I just read “The Style Imparative” on Psyshology Today, which continues to be one of my favorite websites. In it, Estroff Marano clearly articulates the difference between fashion and style. What you wear not only says a lot about you, but it communicates so much more
Fashion is about clothes and their relationship to the moment. Style is about you and your relationship to yourself. Fashion is in the clothes. Style is in the wearer. The distinction could not be more revealing.
Style is, for starters, one part identity: self-awareness and self-knowledge. You can’t have style until you have articulated a self. And style requires security—feeling at home in one’s body, physically and mentally. Of course, like all knowledge, self-knowledge must be updated as you grow and evolve; style takes ongoing self-assessment.
“Clothes are separated from all other objects by being inseparable from the self,” Anne Hollander writes in her classic Seeing Through Clothes. “They give a visual aspect to consciousness itself.” Through clothes, we reinvent ourselves every time we get dressed. Our wardrobe is our visual vocabulary. Style is our distinctive pattern of speech, our individual poetry.

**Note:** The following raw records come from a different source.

theorem numberClash_collections {s : State} (hs : CollectionsBounded s) : CollectionsBounded (numberClash s) := by
  unfold numberClash triggerIf
  have h : CollectionsBounded { s with
      pv.clash := some ((s.seconds + 60) % 2 ^ 32)
      lc.stats := { s.lc.stats with clash := satInc 255 s.lc.stats.clash } } :=
    ⟨hs.peers, hs.onePerStation, hs.yards, hs.heard, hs.onePerSender, hs.panels, hs.ring, hs.silent, hs.working⟩
  split
  · exact (trigger_frame _).toSwitchFrame.collections h
  · exact h

theorem judgeYard_collections {s : State} (hs : CollectionsBounded s) (f : Frame) :
    CollectionsBounded (judgeYard f s).1 ∧ (judgeYard f s).1.settings = s.settings ∧ (judgeYard f s).1.lc.working = s.lc.working ∧
    ((judgeYard f s).2 = true → f.sender ≠ s.settings.station) := by
  have h1 : CollectionsBounded (removeHeard f.sender s) := filterHeard_collections hs _
  unfold judgeYard
  split
  · have := numberClash_collections hs
    refine ⟨this, ?_, ?_, by simp⟩
    · unfold numberClash triggerIf trigger; repeat' split
      all_goals rfl
    · unfold numberClash triggerIf trigger; repeat' split
      all_goals rfl
  · rename_i hne
    dsimp only
    refine ⟨?_, ?_, ?_, fun _ => hne⟩
    · split
      · split
        · exact h1
        · exact hs
      · split
        · refine modPeer_collections ?_ _ _ (fun _ => rfl)
          split
          · exact h1
          · exact hs
        · split
          · exact modPeer_collections hs _ _ (fun _ => rfl)
          · exact hs
    · repeat' split
      all_goals rfl
    · repeat' split
      all_goals rfl

theorem panels_set_length (l : List PanelRecord) (i) (x) (h : l.length = 8) : (l.set i x).length = 8 := by simpa using h

theorem judgePanel_collections {s : State} (hs : CollectionsBounded s) (f : Frame) : CollectionsBounded (judgePanel f s).1 := by
  unfold judgePanel; dsimp only; split
  · exact peerView_collections hs { s.pv with panels := _ } hs.peers hs.onePerStation hs.yards hs.heard hs.onePerSender (panels_set_length _ _ _ hs.panels) (fun h => (hs.silent h).1)
  · exact hs

theorem findPeer_none {n l} (h : findPeer n l = none) : n ∉ l.map Peer.station := by
  simp only [findPeer, List.find?_eq_none] at h
  intro hm
  obtain ⟨e, he, rfl⟩ := List.mem_map.1 hm
  simpa using h e he

theorem oldestStale_mem (l : List Peer) (e) (h : oldestStale l = some e) : e ∈ l := by
  unfold oldestStale at h
  have : ∀ (l : List Peer) (b : Option Peer), (l.foldl (fun best e =>
    match best with
    | none => some e
    | some b =>
      if b.ageMs / 100 < e.ageMs / 100 ∨ (b.ageMs / 100 = e.ageMs / 100 ∧ e.station < b.station) then some e
      else some b) b) = some e → b = some e ∨ e ∈ l := by
    intro l
    induction l with
    | nil => intro b h; exact .inl h
    | cons a l ih =>
      intro b h
      rcases ih _ h with h | h
      · cases b with
        | none => simp at h; right; simp [h]
        | some b =>
          dsimp only at h
          split at h
          · right; simp at h; simp [h]
          · left; exact h
      · right; simp [h]
  rcases this _ _ h with h | h
  · cases h
  · exact List.mem_of_mem_filter h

As the speed of all our transactions increases, we need fast ways of transmitting information about ourselves without losing authenticity
Style, on the other hand, doesn’t demand a credit card. It prospers on courage and creativity. Unlike fashion, style consumption isn’t promiscuous or random, at the whim of the marketplace or the urging of marketers. Rather, it is focused on what is personally suitable and expressive.
Style presumes that you are a person of interest, that the world is a place of interest, that life is worth making the effort for.